Assignment: Write out the line with "come to. -/" and each line after it to the end of the material, exactly as they appear and with nothing else.

*** Source material Section Begins ***

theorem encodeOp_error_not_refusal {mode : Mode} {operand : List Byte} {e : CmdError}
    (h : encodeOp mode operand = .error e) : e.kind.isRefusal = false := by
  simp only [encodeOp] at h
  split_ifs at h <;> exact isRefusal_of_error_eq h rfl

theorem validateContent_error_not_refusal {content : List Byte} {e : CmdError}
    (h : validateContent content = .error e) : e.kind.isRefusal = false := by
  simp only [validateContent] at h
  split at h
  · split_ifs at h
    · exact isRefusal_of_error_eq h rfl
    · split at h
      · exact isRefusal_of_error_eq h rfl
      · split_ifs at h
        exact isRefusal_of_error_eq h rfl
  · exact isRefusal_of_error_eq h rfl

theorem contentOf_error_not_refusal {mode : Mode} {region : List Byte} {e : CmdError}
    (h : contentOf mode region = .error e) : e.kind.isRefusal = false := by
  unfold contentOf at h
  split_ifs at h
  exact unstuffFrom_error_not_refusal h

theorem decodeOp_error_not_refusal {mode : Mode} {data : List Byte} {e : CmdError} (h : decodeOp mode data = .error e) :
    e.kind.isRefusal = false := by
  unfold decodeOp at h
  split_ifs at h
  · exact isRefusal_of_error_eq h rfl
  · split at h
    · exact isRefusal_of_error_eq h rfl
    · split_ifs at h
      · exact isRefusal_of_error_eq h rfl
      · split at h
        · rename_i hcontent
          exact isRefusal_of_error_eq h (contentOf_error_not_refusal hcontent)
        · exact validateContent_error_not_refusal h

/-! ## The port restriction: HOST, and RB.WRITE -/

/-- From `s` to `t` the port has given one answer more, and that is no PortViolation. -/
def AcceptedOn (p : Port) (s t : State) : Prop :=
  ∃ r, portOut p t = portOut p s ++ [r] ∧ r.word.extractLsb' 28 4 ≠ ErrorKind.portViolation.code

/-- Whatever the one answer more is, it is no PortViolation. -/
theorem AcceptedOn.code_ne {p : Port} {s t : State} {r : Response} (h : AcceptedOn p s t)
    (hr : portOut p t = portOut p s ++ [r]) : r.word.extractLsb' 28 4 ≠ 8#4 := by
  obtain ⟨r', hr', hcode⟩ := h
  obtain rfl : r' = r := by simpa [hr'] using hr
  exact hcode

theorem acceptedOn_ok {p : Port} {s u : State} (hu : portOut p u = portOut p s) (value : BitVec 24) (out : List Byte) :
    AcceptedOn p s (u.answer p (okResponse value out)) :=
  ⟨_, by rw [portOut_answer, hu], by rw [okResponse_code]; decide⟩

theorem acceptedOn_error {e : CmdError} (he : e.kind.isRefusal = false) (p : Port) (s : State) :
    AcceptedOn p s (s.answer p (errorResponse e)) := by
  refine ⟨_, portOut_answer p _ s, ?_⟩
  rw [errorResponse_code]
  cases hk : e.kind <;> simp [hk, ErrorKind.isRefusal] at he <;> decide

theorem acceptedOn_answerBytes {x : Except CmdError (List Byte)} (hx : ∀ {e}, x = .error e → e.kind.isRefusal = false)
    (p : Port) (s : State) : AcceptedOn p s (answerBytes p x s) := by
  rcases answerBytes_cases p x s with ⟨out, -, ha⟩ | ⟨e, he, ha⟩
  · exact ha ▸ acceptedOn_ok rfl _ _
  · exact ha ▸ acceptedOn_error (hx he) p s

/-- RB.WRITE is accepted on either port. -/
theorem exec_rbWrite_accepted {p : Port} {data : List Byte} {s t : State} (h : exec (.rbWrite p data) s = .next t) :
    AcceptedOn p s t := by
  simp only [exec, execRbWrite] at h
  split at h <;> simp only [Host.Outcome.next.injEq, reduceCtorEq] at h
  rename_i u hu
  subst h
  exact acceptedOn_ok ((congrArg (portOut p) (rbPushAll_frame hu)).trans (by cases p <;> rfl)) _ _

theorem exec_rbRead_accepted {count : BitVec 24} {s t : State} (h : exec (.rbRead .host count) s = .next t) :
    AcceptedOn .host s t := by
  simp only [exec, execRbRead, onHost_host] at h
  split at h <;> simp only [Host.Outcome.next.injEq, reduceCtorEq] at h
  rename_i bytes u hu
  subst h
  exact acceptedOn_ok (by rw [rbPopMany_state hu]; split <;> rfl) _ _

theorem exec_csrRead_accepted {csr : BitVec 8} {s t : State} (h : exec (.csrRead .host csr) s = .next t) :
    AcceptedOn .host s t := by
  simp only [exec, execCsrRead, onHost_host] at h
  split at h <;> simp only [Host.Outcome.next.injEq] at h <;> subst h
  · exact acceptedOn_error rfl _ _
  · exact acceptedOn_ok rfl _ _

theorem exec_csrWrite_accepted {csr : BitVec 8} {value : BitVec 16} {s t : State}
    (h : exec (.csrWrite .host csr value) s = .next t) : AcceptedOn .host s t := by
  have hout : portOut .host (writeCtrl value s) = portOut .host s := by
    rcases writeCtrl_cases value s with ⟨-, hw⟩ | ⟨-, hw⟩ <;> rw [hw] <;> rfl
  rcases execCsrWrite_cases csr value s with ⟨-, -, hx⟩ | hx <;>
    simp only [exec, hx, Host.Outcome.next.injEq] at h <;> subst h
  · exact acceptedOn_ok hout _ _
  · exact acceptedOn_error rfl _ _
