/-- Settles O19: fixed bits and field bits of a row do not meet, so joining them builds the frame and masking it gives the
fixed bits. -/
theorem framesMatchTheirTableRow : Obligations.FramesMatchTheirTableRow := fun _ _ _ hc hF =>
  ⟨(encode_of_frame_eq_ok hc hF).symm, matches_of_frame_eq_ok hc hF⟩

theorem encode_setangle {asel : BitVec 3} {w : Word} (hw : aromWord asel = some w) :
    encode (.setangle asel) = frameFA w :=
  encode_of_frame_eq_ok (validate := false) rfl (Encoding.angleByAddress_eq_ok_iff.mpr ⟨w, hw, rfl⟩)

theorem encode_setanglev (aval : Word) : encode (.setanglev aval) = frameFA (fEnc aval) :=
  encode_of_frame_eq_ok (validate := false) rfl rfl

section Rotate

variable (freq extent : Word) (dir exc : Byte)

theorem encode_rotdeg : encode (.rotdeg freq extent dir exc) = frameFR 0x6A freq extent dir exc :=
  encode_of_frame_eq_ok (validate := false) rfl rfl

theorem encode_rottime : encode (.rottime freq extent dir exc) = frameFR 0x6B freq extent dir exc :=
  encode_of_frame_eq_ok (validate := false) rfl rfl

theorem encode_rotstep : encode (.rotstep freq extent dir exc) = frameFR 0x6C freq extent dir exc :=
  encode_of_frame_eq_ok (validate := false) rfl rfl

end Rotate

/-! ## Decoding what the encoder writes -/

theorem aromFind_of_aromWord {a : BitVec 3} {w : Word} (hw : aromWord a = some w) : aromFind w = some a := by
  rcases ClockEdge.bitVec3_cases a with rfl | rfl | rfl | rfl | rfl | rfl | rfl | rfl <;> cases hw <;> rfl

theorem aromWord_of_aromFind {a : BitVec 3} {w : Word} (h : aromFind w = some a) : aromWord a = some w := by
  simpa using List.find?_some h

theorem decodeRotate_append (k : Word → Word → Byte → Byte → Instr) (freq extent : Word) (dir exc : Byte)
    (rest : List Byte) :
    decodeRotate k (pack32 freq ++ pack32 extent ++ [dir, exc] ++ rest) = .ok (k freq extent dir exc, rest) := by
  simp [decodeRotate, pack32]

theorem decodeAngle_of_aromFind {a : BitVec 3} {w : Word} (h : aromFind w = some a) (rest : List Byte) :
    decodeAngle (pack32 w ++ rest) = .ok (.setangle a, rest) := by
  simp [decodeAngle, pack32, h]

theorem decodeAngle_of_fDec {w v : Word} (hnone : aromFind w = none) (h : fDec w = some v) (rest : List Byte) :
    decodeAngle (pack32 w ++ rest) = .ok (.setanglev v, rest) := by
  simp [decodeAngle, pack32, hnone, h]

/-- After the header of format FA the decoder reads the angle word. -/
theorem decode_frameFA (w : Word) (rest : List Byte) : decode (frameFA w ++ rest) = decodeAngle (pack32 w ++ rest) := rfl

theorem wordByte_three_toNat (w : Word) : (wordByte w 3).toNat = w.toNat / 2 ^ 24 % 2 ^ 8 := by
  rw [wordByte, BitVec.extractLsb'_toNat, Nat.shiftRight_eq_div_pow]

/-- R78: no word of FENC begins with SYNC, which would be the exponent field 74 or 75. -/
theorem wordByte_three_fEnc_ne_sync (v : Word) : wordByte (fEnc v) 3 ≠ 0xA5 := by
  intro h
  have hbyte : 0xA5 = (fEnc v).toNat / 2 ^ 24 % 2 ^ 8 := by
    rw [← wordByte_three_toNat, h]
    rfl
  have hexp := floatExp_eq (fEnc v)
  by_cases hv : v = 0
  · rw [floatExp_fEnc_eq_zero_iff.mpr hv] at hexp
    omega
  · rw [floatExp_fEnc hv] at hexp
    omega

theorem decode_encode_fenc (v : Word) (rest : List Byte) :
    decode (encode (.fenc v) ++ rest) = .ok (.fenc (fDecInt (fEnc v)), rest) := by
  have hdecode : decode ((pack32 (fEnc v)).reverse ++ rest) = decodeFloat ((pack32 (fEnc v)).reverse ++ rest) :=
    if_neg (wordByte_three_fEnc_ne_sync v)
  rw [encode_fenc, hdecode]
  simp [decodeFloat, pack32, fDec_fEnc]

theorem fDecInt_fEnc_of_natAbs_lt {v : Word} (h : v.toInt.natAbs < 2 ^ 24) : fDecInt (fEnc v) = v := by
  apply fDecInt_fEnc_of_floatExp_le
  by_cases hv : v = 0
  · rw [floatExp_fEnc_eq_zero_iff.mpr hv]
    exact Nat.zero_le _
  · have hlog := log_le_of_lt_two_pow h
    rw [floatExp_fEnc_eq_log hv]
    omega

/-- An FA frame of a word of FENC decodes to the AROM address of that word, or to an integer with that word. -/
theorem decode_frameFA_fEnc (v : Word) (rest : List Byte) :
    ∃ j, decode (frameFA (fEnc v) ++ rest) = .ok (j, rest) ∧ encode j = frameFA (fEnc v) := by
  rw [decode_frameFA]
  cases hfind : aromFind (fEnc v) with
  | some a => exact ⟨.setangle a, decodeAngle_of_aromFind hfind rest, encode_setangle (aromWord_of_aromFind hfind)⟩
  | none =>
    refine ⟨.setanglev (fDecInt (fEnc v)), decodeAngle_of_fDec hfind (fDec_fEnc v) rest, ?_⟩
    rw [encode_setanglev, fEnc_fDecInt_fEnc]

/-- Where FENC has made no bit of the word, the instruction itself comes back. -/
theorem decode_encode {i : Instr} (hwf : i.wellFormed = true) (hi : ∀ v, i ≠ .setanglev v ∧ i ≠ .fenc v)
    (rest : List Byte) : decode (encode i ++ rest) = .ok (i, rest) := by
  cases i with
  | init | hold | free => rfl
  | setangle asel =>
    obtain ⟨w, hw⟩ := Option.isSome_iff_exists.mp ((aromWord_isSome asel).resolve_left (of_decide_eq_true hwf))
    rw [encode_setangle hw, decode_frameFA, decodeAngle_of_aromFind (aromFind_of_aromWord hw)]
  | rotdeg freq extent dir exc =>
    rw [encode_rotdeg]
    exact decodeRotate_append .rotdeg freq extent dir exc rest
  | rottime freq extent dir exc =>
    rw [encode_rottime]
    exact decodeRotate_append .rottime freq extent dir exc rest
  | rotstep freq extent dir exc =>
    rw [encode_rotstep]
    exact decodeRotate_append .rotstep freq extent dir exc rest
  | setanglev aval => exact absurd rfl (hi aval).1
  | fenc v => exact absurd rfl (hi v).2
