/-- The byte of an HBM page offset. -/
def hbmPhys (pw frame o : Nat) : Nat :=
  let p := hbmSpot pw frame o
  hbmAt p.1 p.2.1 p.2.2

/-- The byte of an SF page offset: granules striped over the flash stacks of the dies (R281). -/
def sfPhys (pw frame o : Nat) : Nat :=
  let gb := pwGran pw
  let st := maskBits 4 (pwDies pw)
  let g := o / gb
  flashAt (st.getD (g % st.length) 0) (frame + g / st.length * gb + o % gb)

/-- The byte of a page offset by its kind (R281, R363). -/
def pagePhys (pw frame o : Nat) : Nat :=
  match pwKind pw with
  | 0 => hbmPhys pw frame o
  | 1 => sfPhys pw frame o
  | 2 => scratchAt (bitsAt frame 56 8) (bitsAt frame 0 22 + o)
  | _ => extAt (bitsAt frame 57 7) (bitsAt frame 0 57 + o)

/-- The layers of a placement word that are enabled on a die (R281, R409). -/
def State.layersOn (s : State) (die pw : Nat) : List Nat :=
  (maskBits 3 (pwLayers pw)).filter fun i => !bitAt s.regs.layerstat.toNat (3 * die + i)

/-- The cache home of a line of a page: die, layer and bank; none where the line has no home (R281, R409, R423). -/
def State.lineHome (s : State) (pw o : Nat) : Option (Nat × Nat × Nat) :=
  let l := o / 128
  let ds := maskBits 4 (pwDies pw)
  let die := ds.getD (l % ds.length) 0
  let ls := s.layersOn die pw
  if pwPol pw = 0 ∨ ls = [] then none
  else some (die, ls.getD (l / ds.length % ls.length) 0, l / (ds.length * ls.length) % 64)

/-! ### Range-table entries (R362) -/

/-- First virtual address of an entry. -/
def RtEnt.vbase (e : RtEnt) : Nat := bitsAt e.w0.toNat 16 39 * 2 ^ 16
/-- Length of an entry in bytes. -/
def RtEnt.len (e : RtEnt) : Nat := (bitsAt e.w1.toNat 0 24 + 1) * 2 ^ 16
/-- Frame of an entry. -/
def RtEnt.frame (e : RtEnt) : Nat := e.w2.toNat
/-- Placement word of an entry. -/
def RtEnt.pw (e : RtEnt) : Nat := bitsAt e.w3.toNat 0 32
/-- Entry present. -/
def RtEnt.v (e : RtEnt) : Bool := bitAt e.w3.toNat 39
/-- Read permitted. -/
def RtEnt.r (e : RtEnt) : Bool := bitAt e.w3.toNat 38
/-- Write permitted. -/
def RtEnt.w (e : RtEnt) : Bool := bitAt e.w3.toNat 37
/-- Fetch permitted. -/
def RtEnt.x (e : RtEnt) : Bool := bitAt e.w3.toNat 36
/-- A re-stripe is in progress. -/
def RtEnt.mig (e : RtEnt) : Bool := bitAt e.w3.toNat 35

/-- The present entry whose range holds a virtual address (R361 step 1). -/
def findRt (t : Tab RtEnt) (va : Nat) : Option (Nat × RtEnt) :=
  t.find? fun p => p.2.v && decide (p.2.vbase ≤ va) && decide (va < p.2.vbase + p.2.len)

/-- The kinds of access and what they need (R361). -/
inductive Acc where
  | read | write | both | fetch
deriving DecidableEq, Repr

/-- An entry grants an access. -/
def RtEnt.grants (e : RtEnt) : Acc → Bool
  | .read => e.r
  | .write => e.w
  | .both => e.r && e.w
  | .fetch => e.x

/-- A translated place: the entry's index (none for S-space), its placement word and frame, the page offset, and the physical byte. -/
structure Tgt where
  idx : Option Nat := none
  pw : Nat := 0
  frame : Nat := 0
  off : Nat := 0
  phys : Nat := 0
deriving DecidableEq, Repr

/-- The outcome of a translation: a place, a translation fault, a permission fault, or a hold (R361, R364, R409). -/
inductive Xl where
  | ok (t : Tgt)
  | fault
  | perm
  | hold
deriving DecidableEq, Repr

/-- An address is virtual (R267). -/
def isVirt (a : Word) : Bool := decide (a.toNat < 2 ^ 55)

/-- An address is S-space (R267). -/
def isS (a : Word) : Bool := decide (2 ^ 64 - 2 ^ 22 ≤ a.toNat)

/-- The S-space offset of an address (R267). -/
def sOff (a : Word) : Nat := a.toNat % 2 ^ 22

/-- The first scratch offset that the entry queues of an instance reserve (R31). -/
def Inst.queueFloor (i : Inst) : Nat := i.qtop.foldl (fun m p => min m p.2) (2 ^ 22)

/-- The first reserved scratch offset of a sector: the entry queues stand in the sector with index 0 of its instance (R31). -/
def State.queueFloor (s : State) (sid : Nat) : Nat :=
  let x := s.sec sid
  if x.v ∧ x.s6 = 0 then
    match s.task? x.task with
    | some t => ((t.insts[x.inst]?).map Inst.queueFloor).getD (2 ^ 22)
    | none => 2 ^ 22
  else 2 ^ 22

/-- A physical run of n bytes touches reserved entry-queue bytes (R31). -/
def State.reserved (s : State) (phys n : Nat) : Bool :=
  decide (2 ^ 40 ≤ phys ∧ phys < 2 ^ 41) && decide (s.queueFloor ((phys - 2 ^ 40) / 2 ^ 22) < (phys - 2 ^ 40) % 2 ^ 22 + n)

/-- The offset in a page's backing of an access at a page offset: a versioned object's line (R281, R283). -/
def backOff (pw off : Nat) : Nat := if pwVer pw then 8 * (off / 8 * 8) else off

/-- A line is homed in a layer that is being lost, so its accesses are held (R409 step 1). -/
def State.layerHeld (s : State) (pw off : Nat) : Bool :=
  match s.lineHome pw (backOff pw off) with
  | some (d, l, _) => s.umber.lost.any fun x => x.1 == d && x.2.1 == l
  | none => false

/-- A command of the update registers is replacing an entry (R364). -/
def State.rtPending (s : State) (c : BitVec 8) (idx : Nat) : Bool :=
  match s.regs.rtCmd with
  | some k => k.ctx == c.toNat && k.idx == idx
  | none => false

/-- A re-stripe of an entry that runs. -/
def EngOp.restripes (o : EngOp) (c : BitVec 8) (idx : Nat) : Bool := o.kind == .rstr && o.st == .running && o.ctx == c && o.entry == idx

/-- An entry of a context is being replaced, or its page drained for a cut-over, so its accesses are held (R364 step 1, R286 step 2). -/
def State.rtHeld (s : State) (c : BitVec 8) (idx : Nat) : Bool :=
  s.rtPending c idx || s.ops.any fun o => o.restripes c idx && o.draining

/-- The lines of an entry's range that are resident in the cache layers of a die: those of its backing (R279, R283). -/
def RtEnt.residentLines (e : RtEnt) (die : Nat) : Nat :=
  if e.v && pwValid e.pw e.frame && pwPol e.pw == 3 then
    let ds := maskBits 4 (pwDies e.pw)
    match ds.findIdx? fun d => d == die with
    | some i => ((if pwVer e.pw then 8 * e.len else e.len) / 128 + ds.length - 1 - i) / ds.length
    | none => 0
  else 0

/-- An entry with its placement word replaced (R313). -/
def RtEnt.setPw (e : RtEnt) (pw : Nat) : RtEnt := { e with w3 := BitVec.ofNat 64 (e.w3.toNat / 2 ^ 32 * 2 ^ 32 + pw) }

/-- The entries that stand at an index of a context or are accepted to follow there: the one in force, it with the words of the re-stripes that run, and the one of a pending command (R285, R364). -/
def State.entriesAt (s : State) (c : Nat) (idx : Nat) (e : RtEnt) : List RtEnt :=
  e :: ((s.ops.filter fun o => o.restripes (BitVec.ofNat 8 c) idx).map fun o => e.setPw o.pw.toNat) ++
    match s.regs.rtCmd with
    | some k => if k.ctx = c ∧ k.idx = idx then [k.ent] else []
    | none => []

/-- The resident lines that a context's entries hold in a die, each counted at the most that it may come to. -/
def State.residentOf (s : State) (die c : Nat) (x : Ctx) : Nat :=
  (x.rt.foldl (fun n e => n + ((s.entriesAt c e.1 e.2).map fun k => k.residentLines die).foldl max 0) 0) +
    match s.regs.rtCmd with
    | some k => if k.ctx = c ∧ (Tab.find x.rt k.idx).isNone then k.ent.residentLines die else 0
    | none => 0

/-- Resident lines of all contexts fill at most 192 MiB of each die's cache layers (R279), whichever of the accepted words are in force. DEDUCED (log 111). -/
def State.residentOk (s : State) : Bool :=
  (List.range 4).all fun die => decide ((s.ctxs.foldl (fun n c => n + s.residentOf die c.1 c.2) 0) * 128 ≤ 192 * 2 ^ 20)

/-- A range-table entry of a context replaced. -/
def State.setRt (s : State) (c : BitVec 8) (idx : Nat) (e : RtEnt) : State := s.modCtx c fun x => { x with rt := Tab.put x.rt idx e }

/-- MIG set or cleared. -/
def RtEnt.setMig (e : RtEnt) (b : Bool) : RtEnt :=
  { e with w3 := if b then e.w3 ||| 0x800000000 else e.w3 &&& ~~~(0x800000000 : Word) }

*** Source material Section Ends ***

Result of this exercise:
/-- The resident lines that a context's entries hold in a die, each counted at the most that it may come to. -/
def State.residentOf (s : State) (die c : Nat) (x : Ctx) : Nat :=
  (x.rt.foldl (fun n e => n + ((s.entriesAt c e.1 e.2).map fun k => k.residentLines die).foldl max 0) 0) +
    match s.regs.rtCmd with
    | some k => if k.ctx = c ∧ (Tab.find x.rt k.idx).isNone then k.ent.residentLines die else 0
    | none => 0

/-- Resident lines of all contexts fill at most 192 MiB of each die's cache layers (R279), whichever of the accepted words are in force. DEDUCED (log 111). -/
def State.residentOk (s : State) : Bool :=
  (List.range 4).all fun die => decide ((s.ctxs.foldl (fun n c => n + s.residentOf die c.1 c.2) 0) * 128 ≤ 192 * 2 ^ 20)

/-- A range-table entry of a context replaced. -/
def State.setRt (s : State) (c : BitVec 8) (idx : Nat) (e : RtEnt) : State := s.modCtx c fun x => { x with rt := Tab.put x.rt idx e }

/-- MIG set or cleared. -/
def RtEnt.setMig (e : RtEnt) (b : Bool) : RtEnt :=
  { e with w3 := if b then e.w3 ||| 0x800000000 else e.w3 &&& ~~~(0x800000000 : Word) }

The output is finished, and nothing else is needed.